A Photo May Be Worth 1,000 Words, But Readers Thought This One Was One Too Many

December 18, 1995|BY John V.R. Bull

It's all too easy for a newspaper to rile its readers' sensibilities, as the following instance illustrates.

A Page One photo Nov. 16 showing an African American police officer peering out a window at a Cedarbrook murder scene brought dozens of complaints from readers who felt The Inquirer was making "a deliberate attempt to denigrate black people," as one put it.
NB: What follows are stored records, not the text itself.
-- ==== Sys2Proof/Tests/Slice0.lean ====
section
/-! SUPPORT. The model's own tests. Expected results come from 95_test_vectors.md (V, L, P, I, R, M and G
numbers) or from the rules named. Below them, one witness for every obligation that has hypotheses. -/

namespace Sys2Proof.Tests

open Sys2Proof Sys2Proof.Machine Sys2Proof.Safety

/-! ### Well-formedness: an angle beyond 16 bits is refused, one of 16 bits is not (R95, R100) -/

theorem test_wellFormed_copyPlane :
    (Instr.copyPlane .i420 .i420 65536).wellFormed = false ∧
    (Instr.copyPlane .fmt3 .fmt2 65535).wellFormed = true := by decide

theorem test_wellFormed_interleaveUv :
    (Instr.interleaveUv .i420 .i420 65536).wellFormed = false ∧
    (Instr.interleaveUv .fmt3 .fmt2 65535).wellFormed = true := by decide

theorem test_wellFormed_rotatePlane :
    (Instr.rotatePlane .i420 .i420 65536).wellFormed = false ∧
    (Instr.rotatePlane .fmt3 .fmt2 65535).wellFormed = true := by decide

theorem test_wellFormed_layout :
    (Instr.layout .i420 .i420 65536).wellFormed = false ∧
    (Instr.layout .fmt3 .fmt2 65535).wellFormed = true := by decide

theorem test_wellFormed_imageCopy :
    (Instr.imageCopy true .i420 .i420 65536).wellFormed = false ∧
    (Instr.imageCopy false .fmt3 .fmt2 65535).wellFormed = true := by decide

theorem test_wellFormed_convertNv12 :
    (Instr.convertNv12 true .i420 .i420 65536).wellFormed = false ∧
    (Instr.convertNv12 false .fmt3 .fmt2 65535).wellFormed = true := by decide

theorem test_wellFormed_rotate :
    (Instr.rotate true .i420 .i420 65536).wellFormed = false ∧
    (Instr.rotate false .fmt3 .fmt2 65535).wellFormed = true := by decide

/-! ### Host programs: the spellings of R103, and the offsets of R21 -/

theorem test_spelling_defaults :
    Spelling.word ⟨.convertNv12, true, none, none, none⟩ = some 0x00000116 ∧
    Spelling.word ⟨.convertNv12, false, none, none, none⟩ = some 0x00000006 ∧
    Spelling.word ⟨.rotate, true, some 270, none, none⟩ = some 0x010E0017 ∧
    Spelling.word ⟨.layout, false, none, some .nv12, none⟩ = some 0x00000104 := by decide

theorem test_spelling_angle :
    Spelling.word ⟨.rotatePlane, false, some 180, none, none⟩ = some 0x00B40003 ∧
    Spelling.word ⟨.rotatePlane, false, some 65536, none, none⟩ = none := by decide

theorem test_slotWrites :
    slotWrites .dst1 0x3100 12 6 =
      [.regWrite 0x60 4 0x3100, .regWrite 0x64 4 12, .regWrite 0x68 4 6] := by decide

theorem test_runEvents :
    runEvents 0x15 = [.regWrite 0x10 4 0x15, .regWrite 0x04 4 1, .engineTurn, .regRead 0x08 4] := by
  decide

/-! ### Decoding: words of R103 and of 95_test_vectors.md, as bytes of the bus (R35) -/

theorem test_decode_copyPlane :
    decode [0x01, 0x00, 0x00, 0x00] = .ok (.copyPlane .i420 .i420 0) ∧
    decode [0x01, 0x03, 0xB4, 0x00] = .ok (.copyPlane .fmt3 .i420 180) := by decide

theorem test_decode_interleaveUv :
    decode [0x02, 0x00, 0x00, 0x00] = .ok (.interleaveUv .i420 .i420 0) := by decide

theorem test_decode_rotatePlane :
    decode [0x03, 0x00, 0x0E, 0x01] = .ok (.rotatePlane .i420 .i420 270) ∧
    decode [0x03, 0x12, 0x5A, 0x00] = .ok (.rotatePlane .fmt2 .nv12 90) := by decide

theorem test_decode_layout :
    decode [0x04, 0x01, 0x00, 0x00] = .ok (.layout .nv12 .i420 0) ∧
    decode [0x04, 0x10, 0x2D, 0x00] = .ok (.layout .i420 .nv12 45) := by decide

theorem test_decode_imageCopy :
    decode [0x05, 0x00, 0x00, 0x00] = .ok (.imageCopy false .i420 .i420 0) ∧
    decode [0x15, 0x10, 0x00, 0x00] = .ok (.imageCopy true .i420 .nv12 0) := by decide

theorem test_decode_convertNv12 :
    decode [0x06, 0x00, 0x00, 0x00] = .ok (.convertNv12 false .i420 .i420 0) ∧
    decode [0x16, 0x01, 0x00, 0x00] = .ok (.convertNv12 true .nv12 .i420 0) := by decide

theorem test_decode_rotate :
    decode [0x07, 0x00, 0x5A, 0x00] = .ok (.rotate false .i420 .i420 90) ∧
    decode [0x17, 0x10, 0x2D, 0x00] = .ok (.rotate true .i420 .nv12 45) := by decide

/-- R98: OP 0, OP 8, OP 15, each reserved field, TIGHT on a primitive and on LAYOUT. -/
theorem test_decode_illegal :
    decodeWord 0x00000000 = .error .illegalOp ∧ decodeWord 0x00000008 = .error .illegalOp ∧
    decodeWord 0x0000000F = .error .illegalOp ∧ decodeWord 0x00000021 = .error .reservedBits ∧
    decodeWord 0x00000085 = .error .reservedBits ∧ decodeWord 0x00000401 = .error .reservedBits ∧
    decodeWord 0x00008007 = .error .reservedBits ∧
    decodeWord 0x00000011 = .error .tightPrimitive ∧
    decodeWord 0x00000014 = .error .tightPrimitive ∧ decode [0x01] = .error .wrongLength := by
  decide

/-- R103: the encoder writes the table's words. -/
theorem test_encode :
    encodeWord (.rotatePlane .i420 .i420 270) = 0x010E0003 ∧
    encodeWord (.convertNv12 true .nv12 .i420 0) = 0x00000116 ∧
    encode (.rotate true .i420 .i420 90) = [0x17, 0x00, 0x5A, 0x00] := by decide

theorem test_decodeTableWord :
    decodeTableWord 32 0x005A0017 = some (.rotate true .i420 .i420 90) ∧
    decodeTableWord 16 0x00000104 = some (.layout .nv12 .i420 0) ∧
    decodeTableWord 32 0x00000012 = none := by decide

/-! ### Memory -/

theorem test_write_unlisted_removes :
    Memory.write [(4, 1), (5, 2)] 4 0 = [(5, 2)] ∧
    Memory.write [(4, 1), (6, 2)] 5 9 = [(4, 1), (5, 9), (6, 2)] ∧
    Memory.read [(4, 1), (6, 2)] 6 = 2 ∧ Memory.read [(4, 1), (6, 2)] 5 = 0 := by decide

/-! ### Helpers -/

/-- The bytes `bs` stored from address `a` on. -/
def put (a : Nat) (bs : List Nat) (m : Memory) : Memory :=
  ((List.range bs.length).zip bs).foldl (fun m e => m.write (a + e.1) (BitVec.ofNat 8 e.2)) m

/-- A slot `(A, L, S)`. -/
def slot (a l : Nat) (stride : Int) : Slot :=
  { addr := BitVec.ofNat 32 a, len := BitVec.ofNat 32 l, stride := BitVec.ofInt 32 stride }
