-- ==== Sys2Proof/WellFormed.lean ====
section
/-! DEFINITION. Which instruction terms have operand values the encoding calls legal (30_encoding.md rules R92 to R95).
The operand widths are in the types of `Instr`, so only format P has a check left: R93 gives `n` the legal values 1..16
and asks that `data[15:n]` be 0. A word that breaks one of these still decodes as PAYPUSH and takes the fault `Operand`. -/

namespace Sys2Proof

/-- R93: the number of bits pushed is in 1..16. -/
def pushCountOk (n : BitVec 5) : Bool := decide (1 ≤ n.toNat) && decide (n.toNat ≤ 16)

/-- R93: `data[15:n]` is 0, that is, `data` fits in `n` bits. -/
def pushDataOk (n : BitVec 5) (data : BitVec 16) : Bool := decide (data.toNat < 2 ^ n.toNat)

/-- The operand values are among those the format calls legal. -/
def Instr.wellFormed : Instr → Bool
  | .nop => true
  | .reset => true
  | .setcfg _ _ => true
  | .payclr => true
  | .paypush n data => pushCountOk n && pushDataOk n data
  | .init => true
  | .ptiming => true
  | .pfinder => true
  | .psep => true
  | .pfmtrsv => true
  | .pverinfo => true
  | .place => true
  | .meval => true
  | .mcommit => true
  | .fmtenc _ => true
  | .fmtencw => true
  | .fmtwrite => true
  | .qzone => true

end Sys2Proof
end

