-- ==== Sys2Proof/Tests/Slice0.lean ====
section
/-! SUPPORT. Tests. Every expected value stands in the spec (95_test_vectors.md, named beside each test) or is a hand calculation
from its rules; then one witness for the hypotheses of each statement of Certificates/Slice0/Obligations.lean. -/

namespace Sys2Proof.Tests

-- One test at a time: each waits for the kernel, and many waiting at once exhaust the compiler's threads.
set_option Elab.async false

open Sys2Proof.Machine

/-! ## Helpers -/

/-- The default collaborators of R206 and R244 over the black-count scorer of 95_test_vectors.md. -/
def standard : Collab :=
  { maskList := [], maskBase := .standard, scoreList := [], scoreBase := .blackCount, coordsList := [], coordsBase := .standard }

/-- The reset state in another phase and version, with the default collaborators. -/
def at_ (v : BitVec 4) (p : Phase) : State := { State.reset with version := v, phase := p, collab := standard }

/-- The state a command leads to; the state itself where it stops. -/
def after (i : Instr) (s : State) : State :=
  match exec i s with
  | .next t => t
  | .fault _ => s
  | .refused _ => s

/-- The state a step leads to; the state itself where it stops. -/
def stepped (s : State) : State :=
  match step s with
  | .next t => t
  | .fault _ => s
  | .refused _ => s

/-- Cells of `GRID`. -/
def cellsAt (s : State) (l : List (Nat × Nat)) : List Cell := l.map fun p => s.cell p.1 p.2

/-- The patterned Matrix of version 1 in the 41 x 41 array. -/
def patternedGrid (r c : Nat) : Cell := if r < 21 ∧ c < 21 then patternedCell 21 r c else .unset

/-- The patterned Matrix of version 1, with the ten payload bits of program P5. -/
def patterned1 : State :=
  { at_ 1 .patterned with
    grid := planeBuild Config.gmax patternedGrid
    pay := [true, false, true, true, false, true, false, false, true, true] }

/-- The first ten coordinates of the walk at version 1 (V42.1). -/
def walkTen : List (Nat × Nat) :=
  [(20, 20), (20, 19), (19, 20), (19, 19), (18, 20), (18, 19), (17, 20), (17, 19), (16, 20), (16, 19)]

/-- Program P5 after PLACE, written out: the ten bits in the ten cells. -/
def placed1 : State :=
  { patterned1 with
    phase := .placed
    grid := planeBuild Config.gmax fun r c =>
      match (walkTen.zip patterned1.pay).lookup (r, c) with
      | some b => colourOf b
      | none => patternedGrid r c
    dflag := planeBuild Config.gmax fun r c => walkTen.contains (r, c)
    nplaced := 10
    incomplete := true }

/-- Eight candidates scored, mask 5 the winner, as in program P5. -/
def scored1 : State := { placed1 with mcnt := 8, best := 5, minscore := 1, phase := .scoring }

/-- Phase COMMITTED of version 1 with the format value of program P1, mask 1. -/
def committed1 : State :=
  { patterned1 with
    phase := .committed, ecl := 1, mcnt := 8, best := 1, fmtraw := 0x0537, fmtval := 0x5125, fmtmask := 1, fmtValid := true }

/-! ## WellFormed: each check refuses an ill-formed term (R93) -/

theorem test_wellFormed_count_zero : (Instr.paypush 0 0).wellFormed = false := by decide
theorem test_wellFormed_count_seventeen : (Instr.paypush 17 0).wellFormed = false := by decide
theorem test_wellFormed_data_too_wide : (Instr.paypush 4 0x10).wellFormed = false := by decide
theorem test_wellFormed_edges : (Instr.paypush 1 1).wellFormed = true ∧ (Instr.paypush 16 0xFFFF).wellFormed = true := by decide

/-! ## Decode: words written out bit by bit from R91 to R94 and R96 (V40.1, V40.2) -/

theorem test_decode_control :
    decode 0b00000000_000000000000000000000000 = .ok .nop ∧ decode 0b00000001_000000000000000000000000 = .ok .reset
    ∧ decode 0b00000011_000000000000000000000000 = .ok .payclr ∧ decode 0b00010000_000000000000000000000000 = .ok .init := by
  decide

/-- `SETCFG 1, M`, `SETCFG 6, L`, `SETCFG 15, H`. -/
theorem test_decode_setcfg :
    decode 0b00000010_000000000000_0001_000000_01 = .ok (.setcfg 1 1)
    ∧ decode 0b00000010_000000000000_0110_000000_00 = .ok (.setcfg 6 0)
    ∧ decode 0b00000010_000000000000_1111_000000_11 = .ok (.setcfg 15 3) := by decide
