-- ==== Sys2Proof/Word.lean ====
section
/-! DEFINITION. The word and byte types of the device and its sparse tables. -/

namespace Sys2Proof

/-- A byte of the device address space (R8). -/
abbrev Byte := BitVec 8

/-- A register, a Rostin general register or an aligned 64-bit word (R11, R38). -/
abbrev Word := BitVec 64

/-- A sparse table: keys strictly rising, and no entry equal to what its key reads as when it is
not listed. `Tbl.get` and `Tbl.set` (Machine/Tbl.lean) are the only operations on it. -/
abbrev Tbl (α : Type) := List (Nat × α)

end Sys2Proof
end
John Costello's photo was a compelling news shot of the policeman at a second-floor window at the home where Hope Thomas was murdered. A headline declared "Nightmare in Cedarbrook," while the caption read: "A masked gunman left a woman dead and her young daughter tied up and traumatized inside this Cedarbrook house late Tuesday. Yesterday, a police officer at the scene peered from a second-floor window. The girl managed to escape and notify her grandmother. The gunman was at large."

Story continues below.

The initial impression for many readers was that the man in the photo was the killer who was about to be arrested. Wrong.

The display was published in all editions except the 65,000-copy late Sports Final, when it was replaced by a picture of the Christmas light show at Hecht's Center City department store.

Dozens of readers were outraged. "How could you put such a picture in the paper, unfairly stereotyping African Americans and playing to the fears of white people?" a woman shouted. "That's irresponsibility of the highest order," said Shelley Yanoff, executive director of Philadelphians for Children and Youth.

A Cedarbrook woman said: "I saw that picture - and particularly the headline - and I understood instantly why African Americans feel they don't get a fair shake. This is incredibly irresponsible and shows a horrible lack of sensitivity."

A Camden County woman added: "The picture alone is bad enough. You can barely see the badge and you don't know the man is a policeman until you read the caption - and not even until the second line of it. But then that headline, obviously intended to frighten people, made it even worse."

The readers are right that it was a serious error. But it was not deliberate and was corrected as soon as staffers saw it in print. Steve Glynn, night news editor, felt the photo was movingly evocative of the murder scene and was the best news photo of the day. And the original print clearly showed the policeman's uniform - and his badge.